Importantly not only has overall production risen to a new high; local processing capacity has been significantly improved too as COCOBOD targets processing half of total 2025. Again this requires astute financial juggling; the Board sells to local processors at a cheaper price than it gets from exports of raw beans, in order to make local processors such as chocolate makers internationally price competitive. Thus COCOBOD sacrifices its own revenues to ensure the growth of one of Ghana’s potentially most internationally competitive industries.
But COCOBOD is embarking on a fundamental, more sustainable financial model. By helping farmers to triple their productivity, it will enable farmers to pay for their production inputs and services at commercial, rather than subsidized rates and still enjoy bigger profitability than hitherto. In turn this will make COCOBOD ‘s finances more sustainable.
The first tranche of at least half of the total loan amount is expected to be received by Ghana between October 2 – 4, just as the new cocoa season begins. The monies are coming at a most opportune time; Ghana’s ongoing strong economic rebound after a recession during part of 2020 has significantly increased demand for foreign exchange and this led to an unusual depreciation of the cedi against the US dollar, of 1.6 percent between July and mid September this year.
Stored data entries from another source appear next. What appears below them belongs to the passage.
/-- The journal with every record that waits, the last 2,048 kept (R379). -/
def storeRecords (s : State) : State :=
  let new := s.pwr.unstored.map fun i => (i, recordBytes s i)
  let all := s.nv.records ++ new
  let next := match new.getLast? with | some x => x.1 + 1 | none => s.nv.next
  { s with nv := { s.nv with records := all.drop (all.length - 2048), next := next }, pwr := { s.pwr with unstored := [] } }

/-- JOURNAL_WRITE (R379). -/
def execJournalWrite (s : State) : Host.Outcome State Fault Refusal := settle s (storeRecords s)

/-- Whether the identity seed stands: programmed and not erased (R406). -/
def seedPresent (f : OneTime) : Bool := f.seed != List.replicate 96 0 && f.seed != List.replicate 96 0xFF

/-- The lifecycle state of a count and the debug flag (R407, codes of Table 16.3). -/
def lifecycleOf (t : Nat) (debug : Bool) : Nat :=
  if t = 0 then 0 else if 13 ≤ t then 5 else if t % 3 = 1 then 1 else if t % 3 = 0 then 4 else if debug then 3 else 2

/-- The lifecycle state. -/
def lifecycle (s : State) : Nat := lifecycleOf s.fuse.t s.sec.debug

/-- The signing statement of a record (Table 14.12). -/
def signingStatement (s : State) (i : Nat) : List Byte :=
  wordBytes [0x000152454E57, i, (getReg s Off.SEC_SERIAL).toNat, getF s F.PWR_BOOT_boot] ++ recordHash s i

/-- Record i signed into its slot (R378). -/
def signRecord (s : State) (i : Nat) : State :=
  let st := signingStatement s i
  let bytes := st ++ (Config.slhSign s.fuse.seed st).take 49856
  let t := setF (setWindow s (0x2C0000 + 0x10000 * (i / 10 % 4)) bytes) F.PWR_SIG_HEAD_index i
  { t with nv := { s.nv with sig := some (i, bytes) } }

/-- Whether the module can sign: an identity key stands, the module is not DECOMMISSIONED, and no key rotation has the Keccak core
(R396, R406, R422). -/
def canSign (s : State) : Bool := seedPresent s.fuse && lifecycle s != 5 && !s.maint.running.contains ⟨8, 0, 0⟩

/-- ENERGY_SIGNING (R378): the oldest record that waits is signed. -/
def energySigning (s : State) : State :=
  match s.pwr.sigWait with
  | [] => s
  | i :: rest =>
    if canSign s then powerFlag (signRecord { s with pwr := { s.pwr with sigWait := rest } } i) F.PWR_STATUS_sig_ready else s

/-- ENERGY_SIGNING (R378). -/
def execEnergySigning (s : State) : Host.Outcome State Fault Refusal := settle s (energySigning s)

end Sys2Proof.Machine
end

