/-- MOVE_FROND (R165, R179): a readable frond that is not in move is copied whole to its destination, its entry switches in both copies,
the destination is sealed, and the move goes on to the next frond; no other byte changes. VIEW_COPY (R168): a readable frond is copied
into the view's place under a header that marks a view, the place is sealed, and nothing switches. Model's choices and readings: log entry
27. -/
def Obligations.MovesAndViewsCopyTheFrond : Prop :=
  (∀ (s : State) (stack k : Nat) (m : MoveDesc), Up s → runningMove s (768 + stack) = some (k, m) → m.isView = false → movesHeld s = false →
    (unitOf s (768 + stack)).progress < m.count →
    let i := (unitOf s (768 + stack)).progress
    let id := m.first + i
    let e := ftGet s id
    let d := moveDest s m i
    e.valid = true → e.home ≠ d → e.inMove = false → e.poisoned = false → checkOk s e.fmt e.home = true →
    (flashBase ≤ d → flashKib e.fmt ≤ s.fls.granted) → d % 256 = 0 → d < 2 ^ 48 → EntryApart s id →
    (d + e.fmt.imageLen ≤ ftPrimary s id ∨ ftPrimary s id + 16 ≤ d) →
    Does (.moveFrond stack) s fun t => (ftGet t id).home = d ∧ (ftGet t id).valid = true ∧ (ftGet t id).inMove = false ∧
      (ftGet t id).seq = (e.seq + 1) % 4096 ∧ isSealed t d = true ∧ (unitOf t (768 + stack)).progress = i + 1 ∧
      BytesBut ((d, e.fmt.imageLen) :: entryBytes s id) s t ∧
      Only [.mem, .flash, .lch, .fls] [Off.MEM_MOVE_CNT, Off.FLS_READ] s t) ∧
  (∀ (s : State) (stack : Nat), Up s → movesHeld s = true → Does (.moveFrond stack) s fun t => t = s) ∧
  (∀ (s : State) (stack k : Nat) (m : MoveDesc), Up s → runningMove s (768 + stack) = some (k, m) → m.isView = true → movesHeld s = false →
    (unitOf s (768 + stack)).progress < m.count →
    let i := (unitOf s (768 + stack)).progress
    let e := ftGet s (m.first + i)
    let d := moveDest s m i
    e.valid = true → e.inMove = false → e.cls ≠ 7 → e.poisoned = false → checkOk s e.fmt e.home = true →
    Does (.viewCopy stack) s fun t => rd t d payloadLen = rd s e.home payloadLen ∧ isSealed t d = true ∧
      (unitOf t (768 + stack)).progress = i + 1 ∧ BytesBut [(d, e.fmt.imageLen)] s t ∧ Only [.mem, .flash, .lch, .fls] [Off.FLS_READ] s t)

/-- FAILED_READ (R188): the read is counted and recorded. A failed read of a snapshot makes it invalid; one of a frond of class 7 poisons
the frond; one of any other region takes the module into HOLD with cause 7. SRAM_UNCORRECTABLE (R162, R444): outside a pass, a sealed view
in SRAM is discarded and waits to be made again, the fault being counted. VIEW_REMAKE makes it again: a view of op 0x1 is copied once more
from the home of its frond, one of a gather stands sealed; a fetch that fails takes the module into HOLD with cause 7.
PARTNER_FETCH_TIMEOUT (R189): a fetch that has waited for the plan's timeout, 390,625 slots when the plan gives 0, ends: the frond is
poisoned and the module enters HOLD with cause 7; an earlier event changes nothing. Model's choices and readings: log entries 1, 28. -/
def Obligations.FailedReadsAreResolved : Prop :=
  (∀ (s : State) (k die ch addr : Nat) (p : Bool), Up s → die < 128 → ch < 32 →
    Does (.failedRead (.snapshot k) .stackEcc die ch addr p) s fun t => hasF t (F.UPD_SNAP_valid (k % 2)) = false ∧
      hasF t F.MEM_STATUS_uncorr_seen = true ∧ getF t F.MEM_ECC_UNCORR_CNT_count = min (2 ^ 64 - 1) (getF s F.MEM_ECC_UNCORR_CNT_count + 1) ∧
      getReg t Off.MEM_LAST_ERROR = BitVec.ofNat 64 (1 + 16 * die + 2 ^ 11 * ch) ∧
      Only eventParts ([Off.MEM_LAST_ERROR_ADDR, Off.MEM_ECC_UNCORR_CNT, Off.MEM_LAST_ERROR, Off.MEM_STATUS, Off.UPD_SNAP (k % 2)] ++ logRegs s) s t) ∧
  (∀ (s : State) (id die ch addr : Nat) (p : Bool), Up s → id < ftCount s → (ftGet s id).valid = true → (ftGet s id).cls = 7 → EntryApart s id →
    Does (.failedRead (.frond id) .stackEcc die ch addr p) s fun t => (ftGet t id).poisoned = true ∧ hasF t F.MEM_STATUS_poison_seen = true ∧
      BytesBut (entryBytes s id) s t ∧
      Only ([.mem, .flash] ++ eventParts) ([Off.MEM_LAST_ERROR_ADDR, Off.MEM_ECC_UNCORR_CNT, Off.MEM_LAST_ERROR, Off.MEM_STATUS,
        Off.MEM_POISON_CNT, Off.MEM_LAST_POISON] ++ logRegs s) s t) ∧
  (∀ (s : State) (x die ch addr : Nat) (how : ReadFailure) (p : Bool), Up s →
    Does (.failedRead (.otherRegion x) how die ch addr p) s fun t => Holds 7 t) ∧
  (∀ (s : State) (addr a : Nat), Up s → sramPlaceOf s addr = some a → (headerAt s a).view = true →
    Does (.sramUncorrectable addr false) s fun t => isSealed t a = false ∧ a ∈ t.trn.remake ∧ hasF t F.MEM_STATUS_uncorr_seen = true ∧
      Only (.lch :: .trn :: eventParts) ([Off.MEM_LAST_ERROR_ADDR, Off.MEM_ECC_UNCORR_CNT, Off.MEM_LAST_ERROR, Off.MEM_STATUS] ++ logRegs s) s t) ∧
  (∀ (s : State) (a : Nat), Up s → a ∈ s.trn.remake → (∀ p, s.plan = some p → ∀ m ∈ p.moves, m.isView = false) →
    Does (.viewRemake a true) s fun t => isSealed t a = true ∧ a ∉ t.trn.remake ∧ Only [.lch, .trn] [] s t) ∧
  (∀ (s : State) (a : Nat) (p : Plan) (m : MoveDesc), Up s → a ∈ s.trn.remake → s.plan = some p → p.moves = [m] → m.isView = true → m.count = 1 →
    m.dest = a → (ftGet s m.first).poisoned = false →
    Does (.viewRemake a true) s fun t => isSealed t a = true ∧ a ∉ t.trn.remake ∧
      rd t a payloadLen = rd s (homeOf s m.first) payloadLen ∧ BytesBut [(a, (ftGet s m.first).fmt.imageLen)] s t ∧
      Only [.lch, .trn, .mem, .flash] [] s t) ∧
  (∀ (s : State) (a : Nat), Up s → a ∈ s.trn.remake →
    Does (.viewRemake a false) s fun t => Holds 7 t ∧ Only holdParts (holdRegs ++ logRegs s) s t) ∧
  (∀ (s : State) (id : Nat) (p : Plan) (j : FetchJob), Up s → s.plan = some p → s.trn.fetches.find? (fun x => x.frond == id) = some j →
    j.start + (if p.header.partnerTimeout = 0 then 390625 else p.header.partnerTimeout) ≤ slot s → s.chn.reqs = [] →
    Does (.partnerFetchTimeout id) s fun t => Holds 7 t ∧ (∀ x ∈ t.trn.fetches, x.frond ≠ id) ∧ hasF t F.MEM_STATUS_poison_seen = true ∧
      Only holdParts ([Off.MEM_STATUS, Off.MEM_POISON_CNT, Off.MEM_LAST_POISON] ++ holdRegs ++ logRegs s) s t) ∧
  (∀ (s : State) (id : Nat) (p : Plan) (j : FetchJob), Up s → s.plan = some p → s.trn.fetches.find? (fun x => x.frond == id) = some j →
    slot s < j.start + (if p.header.partnerTimeout = 0 then 390625 else p.header.partnerTimeout) →
    Does (.partnerFetchTimeout id) s fun t => t = s)
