-- ==== Sys2Proof/Laws/FMap.lean ====
section
/-!
SUPPORT. Laws of sparse maps: reading after writing, and that writing keeps the canonical form.
-/

namespace Sys2Proof.Machine

variable {α : Type}

theorem FMap.get_insert_self (d : α) (m : FMap α) (k : Nat) (v : α) : FMap.get d (FMap.insert m k v) k = v := by
  induction m with
  | nil => simp [FMap.insert, FMap.get]
  | cons p m ih =>
    obtain ⟨j, w⟩ := p
    simp only [FMap.insert]
    split
    · simp [FMap.get]
    · split
      · simp [FMap.get]
      · next h => simp [FMap.get, h, ih]

theorem FMap.get_insert_other (d : α) (m : FMap α) {k l : Nat} (v : α) (h : l ≠ k) :
    FMap.get d (FMap.insert m k v) l = FMap.get d m l := by
  induction m with
  | nil => simp [FMap.insert, FMap.get, Ne.symm h]
  | cons p m ih =>
    obtain ⟨j, w⟩ := p
    simp only [FMap.insert]
    split
    · simp [FMap.get, Ne.symm h]
    · split
      · next hj => subst hj; simp [FMap.get, Ne.symm h]
      · simp only [FMap.get, ih]

theorem FMap.get_erase_self (d : α) (m : FMap α) (k : Nat) : FMap.get d (FMap.erase m k) k = d := by
  induction m with
  | nil => rfl
  | cons p m ih =>
    obtain ⟨j, w⟩ := p
    simp only [FMap.erase]
    split
    · exact ih
    · next h => simp [FMap.get, h, ih]

theorem FMap.get_erase_other (d : α) (m : FMap α) {k l : Nat} (h : l ≠ k) :
    FMap.get d (FMap.erase m k) l = FMap.get d m l := by
  induction m with
  | nil => rfl
  | cons p m ih =>
    obtain ⟨j, w⟩ := p
    simp only [FMap.erase]
    split
    · next hj => subst hj; simp [FMap.get, Ne.symm h, ih]
    · simp [FMap.get, ih]

/-- Reading the key just written gives the value written. -/
@[simp] theorem FMap.get_set_self [DecidableEq α] (d : α) (m : FMap α) (k : Nat) (v : α) :
    FMap.get d (FMap.set d m k v) k = v := by
  unfold FMap.set
  split
  · next h => rw [FMap.get_erase_self, h]
  · exact FMap.get_insert_self d m k v

/-- Reading any other key gives what it gave before. -/
theorem FMap.get_set_other [DecidableEq α] (d : α) (m : FMap α) {k l : Nat} (v : α) (h : l ≠ k) :
    FMap.get d (FMap.set d m k v) l = FMap.get d m l := by
  unfold FMap.set
  split
  · exact FMap.get_erase_other d m h
  · exact FMap.get_insert_other d m v h

/-- The two laws in one. -/
theorem FMap.get_set [DecidableEq α] (d : α) (m : FMap α) (k l : Nat) (v : α) :
    FMap.get d (FMap.set d m k v) l = if l = k then v else FMap.get d m l := by
  split
  · next h => subst h; simp
  · next h => exact FMap.get_set_other d m v h

theorem FMap.wfFrom_mono [DecidableEq α] (d : α) (m : FMap α) {lo lo' : Nat} (h : lo' ≤ lo) (hw : FMap.wfFrom d lo m = true) :
    FMap.wfFrom d lo' m = true := by
  cases m with
  | nil => rfl
  | cons p m =>
    obtain ⟨j, w⟩ := p
    simp only [FMap.wfFrom, Bool.and_eq_true, decide_eq_true_eq] at hw ⊢
    exact ⟨⟨by omega, hw.1.2⟩, hw.2⟩

theorem FMap.wfFrom_erase [DecidableEq α] (d : α) (m : FMap α) (lo k : Nat) (hw : FMap.wfFrom d lo m = true) :
    FMap.wfFrom d lo (FMap.erase m k) = true := by
  induction m generalizing lo with
  | nil => rfl
  | cons p m ih =>
    obtain ⟨j, w⟩ := p
    simp only [FMap.wfFrom, Bool.and_eq_true, decide_eq_true_eq] at hw
    simp only [FMap.erase]
    split
    · exact ih lo (FMap.wfFrom_mono d m (by omega) hw.2)
    · simp only [FMap.wfFrom, Bool.and_eq_true, decide_eq_true_eq]
      exact ⟨hw.1, ih _ hw.2⟩

theorem FMap.wfFrom_insert [DecidableEq α] (d : α) (m : FMap α) (lo k : Nat) (v : α) (hv : v ≠ d) (hk : lo ≤ k)
    (hw : FMap.wfFrom d lo m = true) : FMap.wfFrom d lo (FMap.insert m k v) = true := by
  induction m generalizing lo with
  | nil => simp [FMap.insert, FMap.wfFrom, hk, hv]
  | cons p m ih =>
    obtain ⟨j, w⟩ := p
    simp only [FMap.wfFrom, Bool.and_eq_true, decide_eq_true_eq] at hw
    simp only [FMap.insert]
    split
    · next h =>
      simp only [FMap.wfFrom, Bool.and_eq_true, decide_eq_true_eq]
      exact ⟨⟨hk, hv⟩, ⟨by omega, hw.1.2⟩, hw.2⟩
    · split
      · next h1 h =>
        subst h
        simp only [FMap.wfFrom, Bool.and_eq_true, decide_eq_true_eq]
        exact ⟨⟨hk, hv⟩, hw.2⟩
      · next h1 h =>
        simp only [FMap.wfFrom, Bool.and_eq_true, decide_eq_true_eq]
        exact ⟨hw.1, ih _ (by omega) hw.2⟩

/-- Writing keeps the canonical form. -/
theorem FMap.wf_set [DecidableEq α] (d : α) (m : FMap α) (k : Nat) (v : α) (hw : FMap.wf d m = true) :
    FMap.wf d (FMap.set d m k v) = true := by
  unfold FMap.wf FMap.set at *
  split
  · exact FMap.wfFrom_erase d m 0 k hw
  · next h => exact FMap.wfFrom_insert d m 0 k v h (Nat.zero_le _) hw

theorem FMap.get_filter [DecidableEq α] (d : α) (m : FMap α) (p : Nat → Bool) (k : Nat) :
    FMap.get d (m.filter fun c => p c.1) k = if p k then FMap.get d m k else d := by
  induction m with
  | nil => simp [FMap.get]
  | cons c m ih =>
    obtain ⟨j, w⟩ := c
    simp only [List.filter_cons]
    by_cases hp : p j = true
    · simp only [hp, if_true, FMap.get, ih]
      by_cases hj : j = k
      · subst hj; simp [hp]
      · simp [hj]
    · have hp' : p j = false := by simpa using hp
      simp only [hp', Bool.false_eq_true, if_false, FMap.get, ih]
      by_cases hj : j = k
      · subst hj; simp [hp']
      · simp [hj]

theorem FMap.wfFrom_filter [DecidableEq α] (d : α) (m : FMap α) (p : Nat × α → Bool) (lo : Nat)
    (hw : FMap.wfFrom d lo m = true) : FMap.wfFrom d lo (m.filter p) = true := by
  induction m generalizing lo with
  | nil => rfl
  | cons c m ih =>
    obtain ⟨j, w⟩ := c
    simp only [FMap.wfFrom, Bool.and_eq_true, decide_eq_true_eq] at hw
    simp only [List.filter_cons]
    split
    · simp only [FMap.wfFrom, Bool.and_eq_true, decide_eq_true_eq]
      exact ⟨hw.1, ih _ hw.2⟩
    · exact ih lo (FMap.wfFrom_mono d m (by omega) hw.2)

/-- Leaving out entries keeps the canonical form. -/
theorem FMap.wf_filter [DecidableEq α] (d : α) (m : FMap α) (p : Nat × α → Bool) (hw : FMap.wf d m = true) :
    FMap.wf d (m.filter p) = true := FMap.wfFrom_filter d m p 0 hw

end Sys2Proof.Machine
end

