-- ==== Sys2Proof/Laws/State.lean ====
section
/-!
SUPPORT. Laws of the state: what each basic operation leaves of every other part of the state, reading a register or a field after
a write, and what the outcomes of Machine/Ops.lean answer.
-/

namespace Sys2Proof.Machine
Part of the cocoa loan proceeds will be used to beef up gross international reserves thus reassuring the local forex market of availability of forex, and the BoG may decide to increase the amount it puts up for sale on its fortnightly forward forex auction too, to discourage currency speculators from taking positions against the cedi for profit.
President Nana Akufo Addo has revealed that government plans to increase the guaranteed cocoa price it pays to farmers during the upcoming growing season by 28 percent, in line with an expected rise in neighbouring Ivory Coast. This the same increase implemented for the just ended 2020/21 crop season, the first rise in several years, because global market prices have been shaky.
The price rises are largely due to implementation by the two governments of a price floor of $2,600 per tonne and a Living Income Differential (LID) of $400 per tonne, meant to tackle poverty among farmers.
The two countries account for over 60% of global cocoa bean production.